Increasing use of genomic sequencing (such as exome or genome sequencing), for neonates and infants has enabled early diagnosis of rare genetic syndromes. Although these neonates and infant often experience medical complexity and are at risk for developmental delay, supportive care following a diagnosis is widely variable, particularly for medically-underserved or minoritized populations. Developmental follow-up programs, implemented to support infants following neonatal intensive care unit (NICU) discharge, have proven to be beneficial to infants born preterm. We extended this care model to create a novel specialized follow-up clinic for infants with genetic syndromes, regardless of history of prematurity or NICU admission. In order to assess the impact of longitudinal medical and developmental support for infants with rare genetic syndromes, and identify potential gaps in care, we reviewed outcomes for infants seen over the first five years in our novel follow-up program.
Methods:
Retrospective analysis of infants with genetic syndromes seen in a specialized infant follow-up clinic from 2019-2024, involving biannual visits with a multidisciplinary team (genetics, neonatology, developmental medicine, physical therapy) until age three. Outcomes evaluated included establishment of Early Intervention (EI) services prior to the first clinic visit and unmet needs at subsequent visits. These were considered in light of age at genetic diagnosis, age at clinic referral, race/ethnicity, and primary language. Multivariable logistic regression models were constructed for the outcome of established EI services, with mixed-effects models used to evaluate the impact of time on this outcome.
Results:
91 infants were identified, of whom 46 (51%) were female and most (63, 69%) were born full term with median gestational age at birth of 37 weeks (interquartile range [IQR] 36-39). Seven diagnoses were made prenatally, and the median age at postnatal genetic diagnosis was 1.5 months (IQR 0.5-7.25 months). Recurrent diagnoses included 22q11 deletion syndrome (7), CHARGE syndrome (4), and Beckwith Wiedemann syndrome (3) among others. Most (68, 75%) had a history of NICU admission with a median NICU length of stay of 32 days (interquartile range 7-60 days). The majority of the patients identified as white, non-Hispanic/Latine (53, 58%), and 26 (29%) of the cohort identified as Hispanic/Latine (white or other races). Fourteen (15%) required an English language interpreter.
At the first clinic visit, at a median age of 9 months (IQR 6-16.75 months), 15 (16%) infants had not yet established EI services, and 65 (74%) had unmet developmental service needs. Additionally, many were in need of neurosensory screening: 32 (35%) required referral to ophthalmology and 37 (41%) to audiology for vision and hearing evaluation, respectively. Receipt of physical therapy remained relatively constant over time, and receipt of occupational therapy (OT) and speech therapy (ST) significantly increased with each subsequent visit (OT: odds ratio, OR, 1.4, 95% confidence interval, CI, 1.0-1.9, p = 0.04; ST: OR 2.4, 95% CI 1.8-3.6, p < 0.001).

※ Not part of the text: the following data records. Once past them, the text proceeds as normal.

-- ==== Sys2Proof/Laws/MovesControl.lean ====
section
/-! SUPPORT. What each definition may change. Memory system, check-value units, event queues, hallmark log, credit queues and reset. -/

namespace Sys2Proof.Machine

/-! Sys2Proof/Machine/MemorySystem.lean. -/

theorem setWay_moves {x0 x1 x2} : Moves 4 x2 (setWay x0 x1 x2) := by
  unfold setWay
  repeat' first
    | (extract_lets +onlyGivenNames y; first | (refine Moves.bind (x := y) ?_ fun _ => ?_; (on_goal 2 => clear_value y); subst y) | clear_value y | subst y)
    | with_reducible assumption
    | with_reducible apply Moves.refl
    | ((with_reducible apply Moves.after wrF_moves ?e ?_); case e => rfl)

theorem cleanLines_moves {x0 x1} : Moves 2097152 x1 (cleanLines x0 x1) := by
  unfold cleanLines
  repeat' first
    | (extract_lets +onlyGivenNames y; first | clear_value y | subst y)
    | with_reducible assumption
    | with_reducible apply Moves.refl
    | fail_if_no_progress ((with_reducible apply Moves.set_msys ?e ?_); case e => rfl)

theorem invalLines_moves {x0 x1} : Moves 2097184 x1 (invalLines x0 x1) := by
  unfold invalLines
  apply Moves.set_msys rfl
  refine Moves.set_mem rfl (fun h => ?_) (Moves.refl _ _)
  have k : ∀ (l : List Host.Cell) (m : List Host.Cell), Memory.wf m 0 = true →
      Memory.wf (l.foldl (fun m c => Tab.setD m 0 c.1 c.2) m) 0 = true := by
    intro l
    induction l with
    | nil => exact fun m h => h
    | cons c l ih => exact fun m h => ih _ (Memory.wf_setD _ _ h)
  exact k _ _ h.mem

theorem cleanInvalWay_moves {x0 x1} : Moves 2097184 x1 (cleanInvalWay x0 x1) := by
  unfold cleanInvalWay
  repeat' first
    | with_reducible assumption
    | with_reducible apply Moves.refl
    | ((with_reducible apply Moves.after cleanLines_moves ?e ?_); case e => rfl)
    | ((with_reducible apply Moves.after invalLines_moves ?e ?_); case e => rfl)

theorem refuseWorn_moves {x0 x1} : Moves 1540 x1 (refuseWorn x0 x1) := by
  unfold refuseWorn
  repeat' first
    | with_reducible assumption
    | with_reducible apply Moves.refl
    | ((with_reducible apply Moves.after wrF_moves ?e ?_); case e => rfl)
    | ((with_reducible apply Moves.after hallmark_moves ?e ?_); case e => rfl)
    | ((with_reducible apply Moves.after event_moves ?e ?_); case e => rfl)

theorem finishRetire_moves {x0 x1 x2} : Moves 2098724 x2 (finishRetire x0 x1 x2) := by
  unfold finishRetire
  repeat' first
    | with_reducible assumption
    | with_reducible apply Moves.refl
    | ((with_reducible apply Moves.after bump_moves ?e ?_); case e => rfl)
    | ((with_reducible apply Moves.after hallmark_moves ?e ?_); case e => rfl)
    | ((with_reducible apply Moves.after event_moves ?e ?_); case e => rfl)
    | ((with_reducible apply Moves.after setWay_moves ?e ?_); case e => rfl)
    | ((with_reducible apply Moves.after cleanInvalWay_moves ?e ?_); case e => rfl)

theorem autoRetire_moves {x0 x1 x2} : Moves 2098724 x2 (autoRetire x0 x1 x2) := by
  unfold autoRetire
  repeat' first
    | with_reducible assumption
    | with_reducible apply Moves.refl
    | ((with_reducible apply Moves.after refuseWorn_moves ?e ?_); case e => rfl)
    | ((with_reducible apply Moves.after finishRetire_moves ?e ?_); case e => rfl)
    | with_reducible apply Moves.ite ?_ ?_

theorem spWayFail_moves {x0 x1} : Moves 1540 x1 (spWayFail x0 x1) := by
  unfold spWayFail
  repeat' first
    | with_reducible assumption
    | with_reducible apply Moves.refl
    | ((with_reducible apply Moves.after hallmark_moves ?e ?_); case e => rfl)
    | ((with_reducible apply Moves.after event_moves ?e ?_); case e => rfl)

theorem correctedError_moves {x0 x1} : Moves 2098724 x1 (correctedError x0 x1) := by
  unfold correctedError
  repeat' first
    | (extract_lets +onlyGivenNames y; first | (refine Moves.bind (x := y) ?_ fun _ => ?_; (on_goal 2 => clear_value y); subst y) | clear_value y | subst y)
    | with_reducible assumption
    | with_reducible apply Moves.refl
    | ((with_reducible apply Moves.after bump_moves ?e ?_); case e => rfl)
    | ((with_reducible apply Moves.after autoRetire_moves ?e ?_); case e => rfl)
    | ((with_reducible apply Moves.after spWayFail_moves ?e ?_); case e => rfl)
    | fail_if_no_progress ((with_reducible apply Moves.set_msys ?e ?_); case e => rfl)
    | with_reducible apply Moves.ite ?_ ?_

theorem poisonBurst_moves {x0 x1} : Moves 2097152 x1 (poisonBurst x0 x1) := by
  unfold poisonBurst
  repeat' first
    | (extract_lets +onlyGivenNames y; first | clear_value y | subst y)
    | with_reducible assumption
    | with_reducible apply Moves.refl
    | fail_if_no_progress ((with_reducible apply Moves.set_msys ?e ?_); case e => rfl)

theorem dramUe_moves {x0 x1 x2 x3} : Moves 2098180 x3 (dramUe x0 x1 x2 x3) := by
  unfold dramUe
  repeat' first
    | with_reducible assumption
    | with_reducible apply Moves.refl
    | ((with_reducible apply Moves.after wr64_moves ?e ?_); case e => rfl)
    | ((with_reducible apply Moves.after bump_moves ?e ?_); case e => rfl)
    | ((with_reducible apply Moves.after hallmark_moves ?e ?_); case e => rfl)
    | ((with_reducible apply Moves.after poisonBurst_moves ?e ?_); case e => rfl)

theorem clearPoison_moves {x0 x1 x2} : Moves 2097152 x2 (clearPoison x0 x1 x2) := by
  unfold clearPoison
  repeat' first
    | (extract_lets +onlyGivenNames y; first | clear_value y | subst y)
    | with_reducible assumption
    | with_reducible apply Moves.refl
    | fail_if_no_progress ((with_reducible apply Moves.set_msys ?e ?_); case e => rfl)

theorem dirtyWrite_moves {x0 x1 x2} : Moves 2097184 x2 (dirtyWrite x0 x1 x2) := by
  unfold dirtyWrite
  repeat' first
    | (extract_lets +onlyGivenNames y; first | clear_value y | subst y)
    | with_reducible assumption
    | with_reducible apply Moves.refl
    | ((with_reducible apply Moves.after memWrite_moves ?e ?_); case e => rfl)
    | fail_if_no_progress ((with_reducible apply Moves.set_msys ?e ?_); case e => rfl)

theorem allocLine_moves {x0 x1 x2} : Moves 2097152 x1 (allocLine x0 x1 x2) := by
  unfold allocLine
  repeat' first
    | (extract_lets +onlyGivenNames y; first | clear_value y | subst y)
    | with_reducible assumption
    | with_reducible apply Moves.refl
    | fail_if_no_progress ((with_reducible apply Moves.set_msys ?e ?_); case e => rfl)
    | with_reducible apply Moves.ite ?_ ?_
    | split

theorem lineWrite_moves {x0 x1 x2 x3} : Moves 2097184 x2 (lineWrite x0 x1 x2 x3) := by
  unfold lineWrite
  repeat' first
    | (extract_lets +onlyGivenNames y; first | clear_value y | subst y)
    | with_reducible assumption
    | with_reducible apply Moves.refl
    | ((with_reducible apply Moves.after memWrite_moves ?e ?_); case e => rfl)
    | ((with_reducible apply Moves.after dirtyWrite_moves ?e ?_); case e => rfl)
    | with_reducible apply Moves.ite ?_ ?_

theorem cachedAccess_moves {x0 x1} : Moves 2199025352736 x1 (cachedAccess x0 x1) := by
  unfold cachedAccess
  repeat' first
    | (extract_lets +onlyGivenNames y; first | (refine Moves.bind (x := y) ?_ fun _ => ?_; (on_goal 2 => clear_value y); subst y) | clear_value y | subst y)
    | with_reducible assumption
    | with_reducible apply Moves.refl
    | ((with_reducible apply Moves.after emit_moves ?e ?_); case e => rfl)
    | ((with_reducible apply Moves.after clearPoison_moves ?e ?_); case e => rfl)
    | ((with_reducible apply Moves.after allocLine_moves ?e ?_); case e => rfl)
    | ((with_reducible apply Moves.after lineWrite_moves ?e ?_); case e => rfl)
    | with_reducible apply Moves.ite ?_ ?_
    | with_reducible apply Moves.foldl (fun _ _ => ?_) ?_
    | with_reducible apply Moves.foldl2 (fun _ _ => ?_) ?_
    | split

theorem erringAccess_moves {x0 x1 x2} : Moves 6664751154724 x2 (erringAccess x0 x1 x2) := by
  unfold erringAccess
  repeat' first
    | (extract_lets +onlyGivenNames y; first | clear_value y | subst y)
    | with_reducible assumption
    | with_reducible apply Moves.refl
    | ((with_reducible apply Moves.after bump_moves ?e ?_); case e => rfl)
    | ((with_reducible apply Moves.after emit_moves ?e ?_); case e => rfl)
    | ((with_reducible apply Moves.after recordFault_moves ?e ?_); case e => rfl)
    | ((with_reducible apply Moves.after cleanLines_moves ?e ?_); case e => rfl)
    | ((with_reducible apply Moves.after invalLines_moves ?e ?_); case e => rfl)
    | ((with_reducible apply Moves.after autoRetire_moves ?e ?_); case e => rfl)
    | ((with_reducible apply Moves.after correctedError_moves ?e ?_); case e => rfl)
    | ((with_reducible apply Moves.after poisonBurst_moves ?e ?_); case e => rfl)
    | ((with_reducible apply Moves.after dramUe_moves ?e ?_); case e => rfl)
    | ((with_reducible apply Moves.after cachedAccess_moves ?e ?_); case e => rfl)
    | with_reducible apply Moves.ite ?_ ?_
    | split

theorem scratchAccess_moves {x0 x1} : Moves 6664751154724 x1 (scratchAccess x0 x1) := by
  unfold scratchAccess
  repeat' first
    | (extract_lets +onlyGivenNames y; first | (refine of_fun y ?_; subst y) | clear_value y | subst y)
    | with_reducible assumption
    | with_reducible apply Moves.refl
    | ((with_reducible apply Moves.after bump_moves ?e ?_); case e => rfl)
    | ((with_reducible apply Moves.after memWrite_moves ?e ?_); case e => rfl)
    | ((with_reducible apply Moves.after emit_moves ?e ?_); case e => rfl)
    | ((with_reducible apply Moves.after hallmark_moves ?e ?_); case e => rfl)
    | ((with_reducible apply Moves.after recordFault_moves ?e ?_); case e => rfl)
    | ((with_reducible apply Moves.after spWayFail_moves ?e ?_); case e => rfl)
    | ((with_reducible apply Moves.after correctedError_moves ?e ?_); case e => rfl)
    | ((with_reducible apply Moves.after poisonBurst_moves ?e ?_); case e => rfl)
    | ((with_reducible apply Moves.after clearPoison_moves ?e ?_); case e => rfl)
    | with_reducible apply Moves.ite ?_ ?_
    | split

theorem memAccess_moves {x0 x1} : Moves 6664751154724 x1 (memAccess x0 x1) := by
  unfold memAccess
  repeat' first
    | with_reducible assumption
    | with_reducible apply Moves.refl
    | ((with_reducible apply Moves.after bump_moves ?e ?_); case e => rfl)
    | ((with_reducible apply Moves.after memWrite_moves ?e ?_); case e => rfl)
    | ((with_reducible apply Moves.after emit_moves ?e ?_); case e => rfl)
    | ((with_reducible apply Moves.after erringAccess_moves ?e ?_); case e => rfl)
    | ((with_reducible apply Moves.after scratchAccess_moves ?e ?_); case e => rfl)
    | with_reducible apply Moves.ite ?_ ?_
    | split

theorem scEnd_moves {x0 x1} : Moves 4 x1 (scEnd x0 x1) := by
  unfold scEnd
  repeat' first
    | with_reducible assumption
    | with_reducible apply Moves.refl
    | ((with_reducible apply Moves.after wrF_moves ?e ?_); case e => rfl)

theorem execScRetire_moves {x0 x1} : Ends 4465727899172 x1 (execScRetire x0 x1) := by
  unfold execScRetire
  repeat' first
    | (extract_lets +onlyGivenNames y; first | clear_value y | subst y)
    | with_reducible assumption
    | with_reducible apply Moves.refl
    | ((with_reducible apply Moves.after wrF_moves ?e ?_); case e => rfl)
    | ((with_reducible apply Moves.after conflict_moves ?e ?_); case e => rfl)
    | ((with_reducible apply Moves.after refuseWorn_moves ?e ?_); case e => rfl)
    | ((with_reducible apply Moves.after scEnd_moves ?e ?_); case e => rfl)
    | fail_if_no_progress ((with_reducible apply Moves.set_msys ?e ?_); case e => rfl)
    | with_reducible apply Ends.next ?_
    | with_reducible apply Ends.ite ?_ ?_
    | with_reducible apply Moves.ite ?_ ?_

theorem execSpRemap_moves {x0 x1} : Ends 4465727899172 x1 (execSpRemap x0 x1) := by
  unfold execSpRemap
  repeat' first
    | (extract_lets +onlyGivenNames y; first | clear_value y | subst y)
    | with_reducible assumption
    | with_reducible apply Moves.refl
    | ((with_reducible apply Moves.after wrF_moves ?e ?_); case e => rfl)
    | ((with_reducible apply Moves.after conflict_moves ?e ?_); case e => rfl)
    | ((with_reducible apply Moves.after scEnd_moves ?e ?_); case e => rfl)
    | fail_if_no_progress ((with_reducible apply Moves.set_msys ?e ?_); case e => rfl)
    | with_reducible apply Ends.next ?_
    | with_reducible apply Ends.ite ?_ ?_
    | with_reducible apply Moves.ite ?_ ?_
    | split

theorem execScCommandDone_moves {x0} : Ends 2098724 x0 (execScCommandDone x0) := by
  unfold execScCommandDone
  repeat' first
    | (extract_lets +onlyGivenNames y; first | (refine Ends.bind (x := y) ?_ fun _ => ?_; (on_goal 2 => clear_value y); subst y) | (refine Moves.bind (x := y) ?_ fun _ => ?_; (on_goal 2 => clear_value y); subst y) | clear_value y | subst y)
    | with_reducible assumption
    | with_reducible apply Moves.refl
    | ((with_reducible apply Moves.after setWay_moves ?e ?_); case e => rfl)
    | ((with_reducible apply Moves.after cleanInvalWay_moves ?e ?_); case e => rfl)
    | ((with_reducible apply Moves.after finishRetire_moves ?e ?_); case e => rfl)
    | ((with_reducible apply Moves.after scEnd_moves ?e ?_); case e => rfl)
    | fail_if_no_progress ((with_reducible apply Moves.set_msys ?e ?_); case e => rfl)
    | with_reducible apply Ends.next ?_
    | with_reducible apply Ends.ite ?_ ?_
    | with_reducible apply Moves.ite ?_ ?_
    | split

Unmet service needs decreased over time: changes to the EI regimen were less likely to be recommended with each subsequent visit (OR 0.7, 95% CI 0.5-0.8, p < 0.001). Autism was diagnosed in 10 (11%) infants, at a median age of 25 months. In a multivariable model, race, ethnicity, age at diagnosis, and history of prematurity or NICU admission were not associated with receipt of EI services at the first clinic visit, although non-English primary language was associated with decreased odds of receipt of EI services at this timepoint (aOR = 0.7, 95% CI 0.5 - 1.0, p = 0.049).
Conclusion:
Infants with rare conditions are not receiving the early developmental supports they need following genetic diagnosis, even those discharged from a NICU. A collaborative and longitudinal developmental support program addresses gaps in care for these infants.